WHAT NEEDS TO BE DONE:
Set down exactly the lines below between the line holding "len := some 16" and the line holding "5, 6, 7, 8, 9]", inclusive; no other line belongs in the answer.
--- START ---
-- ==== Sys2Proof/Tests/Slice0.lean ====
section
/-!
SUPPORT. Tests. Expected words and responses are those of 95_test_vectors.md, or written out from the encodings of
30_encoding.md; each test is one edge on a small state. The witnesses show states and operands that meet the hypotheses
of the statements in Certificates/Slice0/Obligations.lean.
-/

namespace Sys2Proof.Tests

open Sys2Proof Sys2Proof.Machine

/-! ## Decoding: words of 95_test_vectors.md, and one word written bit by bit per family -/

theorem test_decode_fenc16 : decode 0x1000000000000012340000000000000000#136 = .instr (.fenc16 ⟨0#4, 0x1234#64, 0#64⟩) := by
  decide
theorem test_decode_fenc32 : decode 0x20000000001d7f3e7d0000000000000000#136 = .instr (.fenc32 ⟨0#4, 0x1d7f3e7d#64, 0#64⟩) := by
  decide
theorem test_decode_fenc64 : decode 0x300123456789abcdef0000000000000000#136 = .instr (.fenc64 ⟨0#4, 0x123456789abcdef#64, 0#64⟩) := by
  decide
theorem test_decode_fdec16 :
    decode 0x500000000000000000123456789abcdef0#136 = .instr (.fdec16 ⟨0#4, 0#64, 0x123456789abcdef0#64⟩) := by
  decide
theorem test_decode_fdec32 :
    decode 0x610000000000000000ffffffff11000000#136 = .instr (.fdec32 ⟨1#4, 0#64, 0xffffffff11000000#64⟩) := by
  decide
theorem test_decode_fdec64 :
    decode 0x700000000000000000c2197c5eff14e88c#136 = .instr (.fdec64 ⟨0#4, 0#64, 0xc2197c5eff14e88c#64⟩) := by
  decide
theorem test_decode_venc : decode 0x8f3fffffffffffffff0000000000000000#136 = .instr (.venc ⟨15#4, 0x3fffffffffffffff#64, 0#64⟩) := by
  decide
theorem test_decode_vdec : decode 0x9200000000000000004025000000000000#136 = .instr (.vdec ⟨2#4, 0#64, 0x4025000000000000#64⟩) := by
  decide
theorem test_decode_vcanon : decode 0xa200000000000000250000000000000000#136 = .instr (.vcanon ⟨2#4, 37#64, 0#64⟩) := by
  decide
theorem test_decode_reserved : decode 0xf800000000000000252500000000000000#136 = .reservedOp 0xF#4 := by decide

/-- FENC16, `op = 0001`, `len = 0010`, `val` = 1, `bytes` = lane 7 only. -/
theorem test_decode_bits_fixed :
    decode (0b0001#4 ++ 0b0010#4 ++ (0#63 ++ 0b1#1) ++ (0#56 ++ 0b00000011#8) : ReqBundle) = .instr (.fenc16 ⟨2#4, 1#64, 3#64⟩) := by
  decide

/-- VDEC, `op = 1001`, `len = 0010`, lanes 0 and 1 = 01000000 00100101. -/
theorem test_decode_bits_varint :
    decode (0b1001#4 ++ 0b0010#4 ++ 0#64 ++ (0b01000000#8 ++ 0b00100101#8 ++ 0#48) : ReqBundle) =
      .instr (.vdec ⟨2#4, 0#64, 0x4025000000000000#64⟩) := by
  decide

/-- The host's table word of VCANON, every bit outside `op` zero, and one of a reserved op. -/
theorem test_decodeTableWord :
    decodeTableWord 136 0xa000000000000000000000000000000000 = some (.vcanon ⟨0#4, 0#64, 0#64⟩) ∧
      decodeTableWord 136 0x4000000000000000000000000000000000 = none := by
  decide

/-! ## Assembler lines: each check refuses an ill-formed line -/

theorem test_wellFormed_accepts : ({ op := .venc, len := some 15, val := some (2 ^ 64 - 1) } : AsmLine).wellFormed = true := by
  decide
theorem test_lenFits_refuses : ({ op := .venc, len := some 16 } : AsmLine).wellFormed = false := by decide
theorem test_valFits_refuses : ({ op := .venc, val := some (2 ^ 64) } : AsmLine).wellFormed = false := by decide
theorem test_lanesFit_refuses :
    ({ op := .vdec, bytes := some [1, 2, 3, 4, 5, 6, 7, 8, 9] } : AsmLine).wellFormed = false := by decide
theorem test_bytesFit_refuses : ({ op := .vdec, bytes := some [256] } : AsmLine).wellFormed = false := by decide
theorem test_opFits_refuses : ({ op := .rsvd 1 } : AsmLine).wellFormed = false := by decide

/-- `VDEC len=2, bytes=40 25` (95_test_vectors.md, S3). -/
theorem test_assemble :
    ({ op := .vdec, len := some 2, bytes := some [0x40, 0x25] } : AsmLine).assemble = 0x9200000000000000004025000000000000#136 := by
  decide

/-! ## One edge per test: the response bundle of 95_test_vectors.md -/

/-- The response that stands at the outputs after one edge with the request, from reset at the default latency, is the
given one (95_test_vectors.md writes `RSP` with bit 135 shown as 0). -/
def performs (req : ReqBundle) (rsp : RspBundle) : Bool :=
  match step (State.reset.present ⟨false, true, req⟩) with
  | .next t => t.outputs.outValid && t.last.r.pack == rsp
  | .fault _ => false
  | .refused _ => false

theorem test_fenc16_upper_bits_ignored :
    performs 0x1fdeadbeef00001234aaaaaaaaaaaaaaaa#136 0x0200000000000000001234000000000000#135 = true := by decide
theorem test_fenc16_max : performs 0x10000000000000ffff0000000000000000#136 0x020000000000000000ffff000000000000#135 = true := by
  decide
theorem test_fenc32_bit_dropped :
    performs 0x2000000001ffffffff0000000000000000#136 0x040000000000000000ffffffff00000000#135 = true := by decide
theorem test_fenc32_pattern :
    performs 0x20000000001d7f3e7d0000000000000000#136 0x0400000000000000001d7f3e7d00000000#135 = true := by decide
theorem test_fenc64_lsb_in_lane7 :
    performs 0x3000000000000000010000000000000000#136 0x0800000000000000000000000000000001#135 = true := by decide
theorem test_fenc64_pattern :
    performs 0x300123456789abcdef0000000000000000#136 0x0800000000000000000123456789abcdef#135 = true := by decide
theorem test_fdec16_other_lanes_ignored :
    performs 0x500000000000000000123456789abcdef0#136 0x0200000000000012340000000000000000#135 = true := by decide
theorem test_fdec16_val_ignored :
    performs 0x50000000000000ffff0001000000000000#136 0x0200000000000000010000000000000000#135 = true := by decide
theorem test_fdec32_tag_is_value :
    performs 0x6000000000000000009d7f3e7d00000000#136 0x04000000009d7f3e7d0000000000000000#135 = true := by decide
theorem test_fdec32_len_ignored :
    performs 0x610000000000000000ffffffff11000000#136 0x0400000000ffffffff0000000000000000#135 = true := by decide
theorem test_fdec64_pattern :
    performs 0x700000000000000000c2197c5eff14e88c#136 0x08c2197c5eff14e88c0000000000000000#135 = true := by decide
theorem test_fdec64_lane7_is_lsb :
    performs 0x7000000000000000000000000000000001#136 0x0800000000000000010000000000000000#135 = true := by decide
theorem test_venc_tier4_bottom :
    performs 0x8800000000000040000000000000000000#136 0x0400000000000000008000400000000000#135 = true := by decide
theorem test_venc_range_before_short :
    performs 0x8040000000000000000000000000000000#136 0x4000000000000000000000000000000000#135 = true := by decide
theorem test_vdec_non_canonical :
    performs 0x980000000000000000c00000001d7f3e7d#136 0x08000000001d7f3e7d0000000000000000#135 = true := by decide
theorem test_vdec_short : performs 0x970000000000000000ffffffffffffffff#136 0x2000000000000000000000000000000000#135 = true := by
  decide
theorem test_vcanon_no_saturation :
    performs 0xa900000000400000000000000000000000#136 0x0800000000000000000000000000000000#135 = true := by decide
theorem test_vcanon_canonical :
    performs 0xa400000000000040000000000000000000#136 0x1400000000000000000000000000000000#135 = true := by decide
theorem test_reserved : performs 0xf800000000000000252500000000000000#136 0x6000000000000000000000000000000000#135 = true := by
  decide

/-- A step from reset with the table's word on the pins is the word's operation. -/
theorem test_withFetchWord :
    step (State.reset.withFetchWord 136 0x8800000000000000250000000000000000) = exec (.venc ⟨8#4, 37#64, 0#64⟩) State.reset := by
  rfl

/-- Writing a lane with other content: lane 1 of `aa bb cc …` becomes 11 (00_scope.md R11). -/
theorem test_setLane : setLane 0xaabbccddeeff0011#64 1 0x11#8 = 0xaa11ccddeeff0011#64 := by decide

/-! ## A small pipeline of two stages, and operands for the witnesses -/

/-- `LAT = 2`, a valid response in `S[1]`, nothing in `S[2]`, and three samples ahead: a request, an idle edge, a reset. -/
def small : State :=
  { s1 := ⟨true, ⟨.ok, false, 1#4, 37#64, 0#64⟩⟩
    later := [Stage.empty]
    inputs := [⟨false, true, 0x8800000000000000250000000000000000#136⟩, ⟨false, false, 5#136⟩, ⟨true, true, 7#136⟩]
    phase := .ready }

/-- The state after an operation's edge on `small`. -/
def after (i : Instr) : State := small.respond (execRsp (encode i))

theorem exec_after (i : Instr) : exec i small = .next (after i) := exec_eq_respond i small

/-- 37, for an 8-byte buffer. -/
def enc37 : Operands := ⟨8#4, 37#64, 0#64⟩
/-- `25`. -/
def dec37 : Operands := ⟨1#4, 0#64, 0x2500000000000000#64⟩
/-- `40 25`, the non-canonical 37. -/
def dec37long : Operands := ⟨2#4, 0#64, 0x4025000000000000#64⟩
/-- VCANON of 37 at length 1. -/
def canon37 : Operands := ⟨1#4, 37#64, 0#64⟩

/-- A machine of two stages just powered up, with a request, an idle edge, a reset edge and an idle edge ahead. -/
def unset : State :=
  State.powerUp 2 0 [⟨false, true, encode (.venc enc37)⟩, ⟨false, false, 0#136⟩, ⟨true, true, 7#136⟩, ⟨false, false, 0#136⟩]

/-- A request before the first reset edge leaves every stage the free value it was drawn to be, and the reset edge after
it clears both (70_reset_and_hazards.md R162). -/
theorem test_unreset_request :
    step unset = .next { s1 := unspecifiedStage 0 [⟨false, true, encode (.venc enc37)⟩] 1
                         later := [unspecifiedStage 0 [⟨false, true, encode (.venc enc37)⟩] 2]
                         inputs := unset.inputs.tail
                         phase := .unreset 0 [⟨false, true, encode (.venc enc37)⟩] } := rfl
--- END ---
ANSWER SPACE:
theorem test_lenFits_refuses : ({ op := .venc, len := some 16 } : AsmLine).wellFormed = false := by decide
theorem test_valFits_refuses : ({ op := .venc, val := some (2 ^ 64) } : AsmLine).wellFormed = false := by decide
theorem test_lanesFit_refuses :
    ({ op := .vdec, bytes := some [1, 2, 3, 4, 5, 6, 7, 8, 9] } : AsmLine).wellFormed = false := by decide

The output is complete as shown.